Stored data
########################################
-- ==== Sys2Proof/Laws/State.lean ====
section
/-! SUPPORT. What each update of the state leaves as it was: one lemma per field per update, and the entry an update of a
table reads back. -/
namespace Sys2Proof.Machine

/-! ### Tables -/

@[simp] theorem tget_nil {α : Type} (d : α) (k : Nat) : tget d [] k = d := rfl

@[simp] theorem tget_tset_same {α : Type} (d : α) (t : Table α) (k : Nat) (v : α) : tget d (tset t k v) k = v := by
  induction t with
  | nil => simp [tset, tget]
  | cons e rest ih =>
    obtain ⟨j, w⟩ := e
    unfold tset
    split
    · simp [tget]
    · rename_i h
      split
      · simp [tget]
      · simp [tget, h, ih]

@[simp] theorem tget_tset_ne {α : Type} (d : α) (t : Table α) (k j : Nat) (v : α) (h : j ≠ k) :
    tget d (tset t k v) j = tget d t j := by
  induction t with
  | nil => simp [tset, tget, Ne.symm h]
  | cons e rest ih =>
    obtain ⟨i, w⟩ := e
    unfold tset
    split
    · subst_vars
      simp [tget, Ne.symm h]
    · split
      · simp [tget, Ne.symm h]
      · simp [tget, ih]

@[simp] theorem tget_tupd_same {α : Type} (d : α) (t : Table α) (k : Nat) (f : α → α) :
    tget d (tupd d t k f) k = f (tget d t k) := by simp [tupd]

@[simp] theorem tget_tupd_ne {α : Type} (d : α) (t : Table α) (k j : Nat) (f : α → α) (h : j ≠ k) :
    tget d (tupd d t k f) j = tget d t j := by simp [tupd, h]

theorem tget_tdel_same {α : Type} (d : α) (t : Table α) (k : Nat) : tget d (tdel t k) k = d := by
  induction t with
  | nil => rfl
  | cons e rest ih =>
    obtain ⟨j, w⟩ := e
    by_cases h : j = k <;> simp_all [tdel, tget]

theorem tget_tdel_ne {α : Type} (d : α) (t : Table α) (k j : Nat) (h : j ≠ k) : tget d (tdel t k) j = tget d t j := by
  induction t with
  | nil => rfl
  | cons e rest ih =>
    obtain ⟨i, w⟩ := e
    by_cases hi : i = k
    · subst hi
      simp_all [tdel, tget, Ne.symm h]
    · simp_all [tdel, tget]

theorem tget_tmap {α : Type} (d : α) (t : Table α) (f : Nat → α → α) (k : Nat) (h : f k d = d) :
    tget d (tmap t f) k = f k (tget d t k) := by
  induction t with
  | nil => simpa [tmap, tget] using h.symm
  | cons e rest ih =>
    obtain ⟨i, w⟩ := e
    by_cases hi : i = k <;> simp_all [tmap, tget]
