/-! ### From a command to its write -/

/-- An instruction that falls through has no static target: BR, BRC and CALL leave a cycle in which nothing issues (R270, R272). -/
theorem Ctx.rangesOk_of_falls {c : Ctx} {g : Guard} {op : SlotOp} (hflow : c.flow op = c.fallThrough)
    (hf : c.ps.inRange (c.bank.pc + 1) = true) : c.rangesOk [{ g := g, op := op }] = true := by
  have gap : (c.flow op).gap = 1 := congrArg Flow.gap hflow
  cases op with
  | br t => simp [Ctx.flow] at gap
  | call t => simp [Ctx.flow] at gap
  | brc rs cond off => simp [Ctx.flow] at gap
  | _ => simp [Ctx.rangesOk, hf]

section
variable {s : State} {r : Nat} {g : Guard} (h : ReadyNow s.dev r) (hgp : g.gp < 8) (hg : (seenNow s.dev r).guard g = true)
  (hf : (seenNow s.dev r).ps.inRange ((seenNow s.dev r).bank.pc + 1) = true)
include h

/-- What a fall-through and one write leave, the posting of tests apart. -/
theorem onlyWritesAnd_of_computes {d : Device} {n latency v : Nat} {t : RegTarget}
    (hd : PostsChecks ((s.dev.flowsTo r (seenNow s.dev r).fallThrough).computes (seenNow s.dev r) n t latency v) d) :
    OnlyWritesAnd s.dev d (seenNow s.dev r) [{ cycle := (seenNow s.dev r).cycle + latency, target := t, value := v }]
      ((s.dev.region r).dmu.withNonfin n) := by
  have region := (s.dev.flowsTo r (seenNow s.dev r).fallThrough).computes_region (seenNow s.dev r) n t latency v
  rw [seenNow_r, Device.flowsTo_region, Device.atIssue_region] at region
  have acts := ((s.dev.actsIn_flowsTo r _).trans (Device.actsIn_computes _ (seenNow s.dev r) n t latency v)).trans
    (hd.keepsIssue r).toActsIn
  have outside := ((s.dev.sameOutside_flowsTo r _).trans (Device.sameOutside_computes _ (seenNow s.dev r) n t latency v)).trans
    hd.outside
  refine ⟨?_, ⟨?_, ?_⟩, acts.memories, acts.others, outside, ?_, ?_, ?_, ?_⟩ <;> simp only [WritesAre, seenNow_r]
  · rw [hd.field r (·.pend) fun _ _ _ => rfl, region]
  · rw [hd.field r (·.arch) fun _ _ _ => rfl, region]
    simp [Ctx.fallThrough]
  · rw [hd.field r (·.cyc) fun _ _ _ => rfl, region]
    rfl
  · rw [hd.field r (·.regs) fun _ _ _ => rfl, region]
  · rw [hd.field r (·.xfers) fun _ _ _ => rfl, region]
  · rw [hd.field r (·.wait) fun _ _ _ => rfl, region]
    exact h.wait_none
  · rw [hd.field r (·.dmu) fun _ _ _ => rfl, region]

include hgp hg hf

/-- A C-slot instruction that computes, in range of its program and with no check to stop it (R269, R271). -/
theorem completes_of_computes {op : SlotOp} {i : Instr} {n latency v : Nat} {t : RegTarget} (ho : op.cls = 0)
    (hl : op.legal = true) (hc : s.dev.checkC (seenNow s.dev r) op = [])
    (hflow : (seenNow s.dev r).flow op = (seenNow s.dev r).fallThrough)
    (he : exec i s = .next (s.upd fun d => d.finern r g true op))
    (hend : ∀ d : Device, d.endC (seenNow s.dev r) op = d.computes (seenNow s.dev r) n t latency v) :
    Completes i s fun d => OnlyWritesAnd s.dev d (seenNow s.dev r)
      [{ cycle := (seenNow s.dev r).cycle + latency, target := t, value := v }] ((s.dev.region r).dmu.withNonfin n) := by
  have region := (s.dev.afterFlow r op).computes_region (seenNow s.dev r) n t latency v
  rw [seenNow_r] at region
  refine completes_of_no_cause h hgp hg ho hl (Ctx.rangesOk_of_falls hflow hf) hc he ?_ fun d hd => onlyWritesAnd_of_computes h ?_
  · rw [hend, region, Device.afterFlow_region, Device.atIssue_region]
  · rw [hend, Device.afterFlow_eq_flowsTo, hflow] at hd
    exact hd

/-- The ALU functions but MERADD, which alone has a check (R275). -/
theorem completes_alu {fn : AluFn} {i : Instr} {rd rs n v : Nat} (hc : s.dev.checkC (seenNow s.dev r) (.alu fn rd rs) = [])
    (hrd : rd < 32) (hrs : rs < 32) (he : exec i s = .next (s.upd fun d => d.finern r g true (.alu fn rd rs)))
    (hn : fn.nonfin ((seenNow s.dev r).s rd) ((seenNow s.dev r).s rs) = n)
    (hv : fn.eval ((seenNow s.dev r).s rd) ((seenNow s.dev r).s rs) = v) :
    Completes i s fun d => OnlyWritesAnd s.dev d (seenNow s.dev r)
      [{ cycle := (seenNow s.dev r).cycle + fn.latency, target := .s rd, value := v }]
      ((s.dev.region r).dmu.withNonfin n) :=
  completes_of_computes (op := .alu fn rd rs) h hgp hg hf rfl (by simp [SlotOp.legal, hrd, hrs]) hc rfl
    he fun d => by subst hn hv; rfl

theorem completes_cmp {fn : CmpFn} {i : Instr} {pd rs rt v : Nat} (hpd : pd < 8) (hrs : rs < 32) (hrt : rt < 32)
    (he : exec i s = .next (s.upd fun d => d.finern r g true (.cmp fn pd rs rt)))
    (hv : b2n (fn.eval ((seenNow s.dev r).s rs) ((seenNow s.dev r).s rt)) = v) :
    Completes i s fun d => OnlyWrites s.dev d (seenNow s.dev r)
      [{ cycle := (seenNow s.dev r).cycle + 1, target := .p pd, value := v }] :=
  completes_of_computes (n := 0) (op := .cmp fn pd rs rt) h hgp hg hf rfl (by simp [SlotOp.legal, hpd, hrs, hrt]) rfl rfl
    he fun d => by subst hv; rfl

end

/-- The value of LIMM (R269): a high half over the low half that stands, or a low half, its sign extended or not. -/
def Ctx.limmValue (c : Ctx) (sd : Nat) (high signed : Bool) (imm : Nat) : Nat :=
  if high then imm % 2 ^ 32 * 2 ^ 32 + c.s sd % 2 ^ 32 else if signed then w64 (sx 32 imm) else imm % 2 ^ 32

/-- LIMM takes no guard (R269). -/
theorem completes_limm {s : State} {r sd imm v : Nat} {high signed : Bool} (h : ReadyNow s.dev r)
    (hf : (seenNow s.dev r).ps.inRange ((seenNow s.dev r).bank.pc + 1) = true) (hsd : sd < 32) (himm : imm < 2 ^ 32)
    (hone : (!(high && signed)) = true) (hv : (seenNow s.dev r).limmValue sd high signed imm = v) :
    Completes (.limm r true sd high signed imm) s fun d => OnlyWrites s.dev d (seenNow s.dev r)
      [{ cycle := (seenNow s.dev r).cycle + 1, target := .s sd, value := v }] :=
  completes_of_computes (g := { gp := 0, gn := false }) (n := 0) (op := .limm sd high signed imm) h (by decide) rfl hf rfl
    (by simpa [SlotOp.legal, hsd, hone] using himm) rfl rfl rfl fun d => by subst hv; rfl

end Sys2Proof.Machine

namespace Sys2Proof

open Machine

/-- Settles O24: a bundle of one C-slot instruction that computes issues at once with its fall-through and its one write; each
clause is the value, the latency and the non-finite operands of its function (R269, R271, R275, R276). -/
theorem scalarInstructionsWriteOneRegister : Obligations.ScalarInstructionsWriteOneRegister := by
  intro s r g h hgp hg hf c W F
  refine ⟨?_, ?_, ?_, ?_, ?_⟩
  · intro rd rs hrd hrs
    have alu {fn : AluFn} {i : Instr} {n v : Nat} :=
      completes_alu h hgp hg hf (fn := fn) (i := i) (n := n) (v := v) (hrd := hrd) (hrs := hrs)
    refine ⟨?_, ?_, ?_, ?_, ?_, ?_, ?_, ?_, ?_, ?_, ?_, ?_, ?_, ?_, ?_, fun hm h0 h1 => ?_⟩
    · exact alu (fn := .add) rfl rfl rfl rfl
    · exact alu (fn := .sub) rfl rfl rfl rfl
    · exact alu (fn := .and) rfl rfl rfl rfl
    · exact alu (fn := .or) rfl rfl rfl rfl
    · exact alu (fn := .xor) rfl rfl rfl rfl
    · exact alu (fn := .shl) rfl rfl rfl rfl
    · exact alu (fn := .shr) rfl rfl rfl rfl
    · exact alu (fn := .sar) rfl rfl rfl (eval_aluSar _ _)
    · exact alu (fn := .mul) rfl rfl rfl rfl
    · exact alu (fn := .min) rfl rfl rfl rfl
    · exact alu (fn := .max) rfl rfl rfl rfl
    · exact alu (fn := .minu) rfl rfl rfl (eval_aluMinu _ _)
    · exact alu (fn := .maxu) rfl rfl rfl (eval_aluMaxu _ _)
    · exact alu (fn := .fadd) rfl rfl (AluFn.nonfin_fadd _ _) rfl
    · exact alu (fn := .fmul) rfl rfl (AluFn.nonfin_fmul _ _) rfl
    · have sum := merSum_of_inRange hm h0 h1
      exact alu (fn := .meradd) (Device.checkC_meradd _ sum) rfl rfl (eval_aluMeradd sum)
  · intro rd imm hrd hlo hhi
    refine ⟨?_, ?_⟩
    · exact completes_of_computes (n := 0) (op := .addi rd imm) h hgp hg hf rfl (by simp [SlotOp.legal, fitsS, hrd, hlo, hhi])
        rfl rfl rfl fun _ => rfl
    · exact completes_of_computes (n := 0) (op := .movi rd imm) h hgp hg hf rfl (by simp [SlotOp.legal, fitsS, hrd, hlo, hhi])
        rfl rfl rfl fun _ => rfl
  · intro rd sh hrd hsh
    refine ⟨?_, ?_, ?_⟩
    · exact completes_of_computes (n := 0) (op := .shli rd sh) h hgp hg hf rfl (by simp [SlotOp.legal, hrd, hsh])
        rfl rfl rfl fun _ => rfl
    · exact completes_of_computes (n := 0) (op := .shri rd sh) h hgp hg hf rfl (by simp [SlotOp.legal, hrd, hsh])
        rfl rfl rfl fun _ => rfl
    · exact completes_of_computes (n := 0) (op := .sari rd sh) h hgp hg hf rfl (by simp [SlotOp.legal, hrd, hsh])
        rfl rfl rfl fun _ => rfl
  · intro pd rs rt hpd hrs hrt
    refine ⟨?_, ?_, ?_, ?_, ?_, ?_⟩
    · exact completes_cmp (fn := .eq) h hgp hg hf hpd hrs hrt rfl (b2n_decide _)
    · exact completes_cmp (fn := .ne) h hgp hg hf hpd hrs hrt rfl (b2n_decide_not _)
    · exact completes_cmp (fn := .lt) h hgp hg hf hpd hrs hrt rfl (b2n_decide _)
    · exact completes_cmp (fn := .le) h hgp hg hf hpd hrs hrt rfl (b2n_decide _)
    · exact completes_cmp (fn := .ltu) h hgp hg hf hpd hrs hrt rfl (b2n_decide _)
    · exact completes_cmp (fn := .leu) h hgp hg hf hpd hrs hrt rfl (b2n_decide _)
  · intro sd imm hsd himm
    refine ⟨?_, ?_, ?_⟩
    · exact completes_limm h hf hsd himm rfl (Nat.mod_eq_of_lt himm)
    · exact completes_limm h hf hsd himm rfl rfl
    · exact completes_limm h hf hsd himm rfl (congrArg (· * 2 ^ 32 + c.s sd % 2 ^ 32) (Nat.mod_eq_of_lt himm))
########################################
WHAT YOU WILL DO
Find the word "Type" in the records. Copy every line it appears in.

WRITTEN ANSWER
@[simp] theorem tget_nil {α : Type} (d : α) (k : Nat) : tget d [] k = d := rfl
@[simp] theorem tget_tset_same {α : Type} (d : α) (t : Table α) (k : Nat) (v : α) : tget d (tset t k v) k = v := by
@[simp] theorem tget_tset_ne {α : Type} (d : α) (t : Table α) (k j : Nat) (v : α) (h : j ≠ k) :
@[simp] theorem tget_tupd_same {α : Type} (d : α) (t : Table α) (k : Nat) (f : α → α) :
@[simp] theorem tget_tupd_ne {α : Type} (d : α) (t : Table α) (k j : Nat) (f : α → α) (h : j ≠ k) :
theorem tget_tdel_same {α : Type} (d : α) (t : Table α) (k : Nat) : tget d (tdel t k) k = d := by
theorem tget_tdel_ne {α : Type} (d : α) (t : Table α) (k j : Nat) (h : j ≠ k) : tget d (tdel t k) j = tget d t j := by
theorem tget_tmap {α : Type} (d : α) (t : Table α) (f : Nat → α → α) (k : Nat) (h : f k d = d) :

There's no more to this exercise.